/-- The operations of the object store on a slot: what PEEK, READ, FILL, SIGNAL, WAITGE, DEC, WDEC, REALIGN, ARRIVE and
SET leave in the slot and answer, the answer 7 for a slot of another kind, the waits of READ, WAITGE and WDEC and a FILL
that ends one; a tap that is not served is not heard, EN at 0 refuses with 0x0D and a handle without a slot with 8. -/
def Obligations.ObjectOperations : Prop :=
  (∀ (s : State) (r : EngReq) (k : Nat) (v : Slot), s.ObjTo r k v → (∀ w ∈ s.od.waiters, w.slot ≠ k) →
      (v.kind = 1 ∨ v.kind = 2 ∨ v.kind = 3 → ∃ t, exec (.peek r) s = .next t ∧ s.ObjEnds t r k v 0 (some v.value)) ∧
      (v.kind = 1 → v.full = true → ∃ t, exec (.read r) s = .next t ∧ s.ObjEnds t r k { v with full := false } 0 (some v.value)) ∧
      (v.kind = 1 → v.full = false → r.wait = false → ∃ t, exec (.read r) s = .next t ∧ s.ObjEnds t r k v 1 none) ∧
      (v.kind = 1 → v.full = false →
        ∃ t, exec (.fill r) s = .next t ∧ s.ObjEnds t r k { v with value := r.operand % 2 ^ 32, full := true } 0 none) ∧
      (v.kind = 1 → v.full = true → ∃ t, exec (.fill r) s = .next t ∧ s.ObjEnds t r k v 2 none) ∧
      (v.kind = 2 → ∃ t, exec (.signal r) s = .next t ∧
        s.ObjEnds t r k { v with value := (v.value + r.operand) % 2 ^ 32, p := (v.p + r.operand) % 2 ^ 32 } 0 none) ∧
      (v.kind = 2 → r.operand ≤ v.value → ∃ t, exec (.waitge r) s = .next t ∧ s.ObjEnds t r k v 0 (some v.value)) ∧
      (v.kind = 2 → v.value < r.operand → r.wait = false → ∃ t, exec (.waitge r) s = .next t ∧ s.ObjEnds t r k v 0x0F none) ∧
      (v.kind = 2 → r.operand ≤ v.value →
        (∃ t, exec (.dec r) s = .next t ∧
          s.ObjEnds t r k { v with value := v.value - r.operand, c := (v.c + r.operand) % 2 ^ 32 } 0 none) ∧
        (∃ t, exec (.wdec r) s = .next t ∧
          s.ObjEnds t r k { v with value := v.value - r.operand, c := (v.c + r.operand) % 2 ^ 32 } 0 none)) ∧
      (v.kind = 2 → v.value < r.operand → ∃ t, exec (.dec r) s = .next t ∧ s.ObjEnds t r k v 3 none ∧ t.irq.getLsbD 23 = true) ∧
      (v.kind = 2 → v.value < r.operand → r.wait = false → ∃ t, exec (.wdec r) s = .next t ∧ s.ObjEnds t r k v 0x0F none) ∧
      (v.kind = 2 → v.p = r.operand → v.c = r.operand →
        ∃ t, exec (.realign r) s = .next t ∧ s.ObjEnds t r k { v with p := 0, c := 0, drift := false } 0 none) ∧
      (v.kind = 2 → (v.p ≠ r.operand ∨ v.c ≠ r.operand) →
        ∃ t, exec (.realign r) s = .next t ∧ s.ObjEnds t r k { v with drift := true } 4 none ∧ t.irq.getLsbD 23 = true) ∧
      (v.kind = 3 → v.value < v.c →
        ∃ t, exec (.arrive r) s = .next t ∧ s.ObjEnds t r k { v with value := v.value + 1 } 0 (some (bnat v.phase))) ∧
      (v.kind = 3 → v.c ≤ v.value → (s.td.acq = false ∨ ∀ e ∈ s.ce.handles, ∀ g, e.2 = some g → g.arriveObj ≠ some (hKey r.handle)) →
        ∃ t, exec (.arrive r) s = .next t ∧ s.ObjEnds t r k { v with value := 0, phase := !v.phase } 0 (some (bnat v.phase)) ∧
          t.bt.fly = s.bt.fly ++ s.releaseWords (hKey r.handle) (!v.phase)) ∧
      (v.kind = 1 → ∃ t, exec (.set r) s = .next t ∧ s.ObjEnds t r k { v with value := r.operand % 2 ^ 32, full := true, drift := false } 0 none) ∧
      (v.kind = 2 → ∃ t, exec (.set r) s = .next t ∧
        s.ObjEnds t r k { v with value := r.operand % 2 ^ 32, p := 0, c := 0, drift := false } 0 none) ∧
      (∀ c : EngReq → Instr, (c ∈ [Instr.read, .fill] ∧ v.kind ≠ 1) ∨ (c ∈ [Instr.signal, .waitge, .dec, .wdec, .realign] ∧ v.kind ≠ 2) ∨
        (c = .arrive ∧ v.kind ≠ 3) ∨ (c = .set ∧ v.kind ≠ 1 ∧ v.kind ≠ 2) ∨ (c = .peek ∧ v.kind ≠ 1 ∧ v.kind ≠ 2 ∧ v.kind ≠ 3) →
        ∃ t, exec (c r) s = .next t ∧ s.ObjEnds t r k v 7 none)) ∧
  (∀ (s : State) (r : EngReq) (k : Nat) (v : Slot) (w : Waiter), s.ObjTo r k v → v.kind = 1 → v.full = false →
    (s.od.waiters.filter fun x => x.slot = k) = [w] → w.op = 2 → (s.od.lends.find? fun l => l.id = w.id) = none →
    ∃ t, exec (.fill r) s = .next t ∧ t.slot k = { v with value := r.operand % 2 ^ 32 } ∧
      .objRsp w.tap w.rtag 0 (r.operand % 2 ^ 32) ∈ t.out ∧ t.od.waiters = s.od.waiters.filter (fun x => x.id ≠ w.id)) ∧
  (∀ (s : State) (r : EngReq) (k op i : Nat) (v : Slot) (c : EngReq → Instr), s.ObjTo r k v → r.wait = true → s.waiterId = some i →
    (c = .read ∧ op = 2 ∧ v.kind = 1 ∧ v.full = false) ∨ (c = .waitge ∧ op = 5 ∧ v.kind = 2 ∧ v.value < r.operand) ∨
      (c = .wdec ∧ op = 7 ∧ v.kind = 2 ∧ v.value < r.operand) →
    ∃ t, exec (c r) s = .next t ∧ (∀ j, t.slot j = s.slot j) ∧ t.cnt = s.cnt ∧ t.regs = s.regs ∧ t.ports = s.ports ∧
      t.od.waiters = s.od.waiters ++ [{ id := i, tap := r.tap, rtag := r.rtag, handle := hKey r.handle, slot := k, op := op, operand := r.operand, deadline := if r.dl = 0 then none else some (s.clk.course + r.dl), lend := r.lend, tick := s.clk.ticks, ord := s.od.nextOrd }]) ∧
  (∀ (s : State) (r : EngReq) (c : EngReq → Instr), c ∈ [Instr.peek, .read, .fill, .signal, .waitge, .dec, .wdec, .realign, .arrive, .set] →
    s.Serving → s.isEave = true →
    (s.tapEn r.tap = false ∨ s.tapRuns r.tap = false → exec (c r) s = .next s) ∧
    (s.tapEn r.tap = true → s.tapRuns r.tap = true → r.bar = false →
      (s.odOn = false → ∃ t x, exec (c r) s = .next t ∧ .objRsp r.tap r.rtag 0x0D x ∈ t.out ∧ (∀ j, t.slot j = s.slot j)) ∧
      (s.odOn = true → r.remote = false → r.fence = false → s.tapHeld r.tap = false → s.translate r.handle = .fail →
        ∃ t x, exec (c r) s = .next t ∧ .objRsp r.tap r.rtag 8 x ∈ t.out ∧ (∀ j, t.slot j = s.slot j))))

---*---

## TO DO
Which lines of the material contain the string "rtag"? List each of them.

## RESULT
      .objRsp w.tap w.rtag 0 (r.operand % 2 ^ 32) ∈ t.out ∧ t.od.waiters = s.od.waiters.filter (fun x => x.id ≠ w.id)) ∧
      t.od.waiters = s.od.waiters ++ [{ id := i, tap := r.tap, rtag := r.rtag, handle := hKey r.handle, slot := k, op := op, operand := r.operand, deadline := if r.dl = 0 then none else some (s.clk.course + r.dl), lend := r.lend, tick := s.clk.ticks, ord := s.od.nextOrd }]) ∧
      (s.odOn = false → ∃ t x, exec (c r) s = .next t ∧ .objRsp r.tap r.rtag 0x0D x ∈ t.out ∧ (∀ j, t.slot j = s.slot j)) ∧
        ∃ t x, exec (c r) s = .next t ∧ .objRsp r.tap r.rtag 8 x ∈ t.out ∧ (∀ j, t.slot j = s.slot j))))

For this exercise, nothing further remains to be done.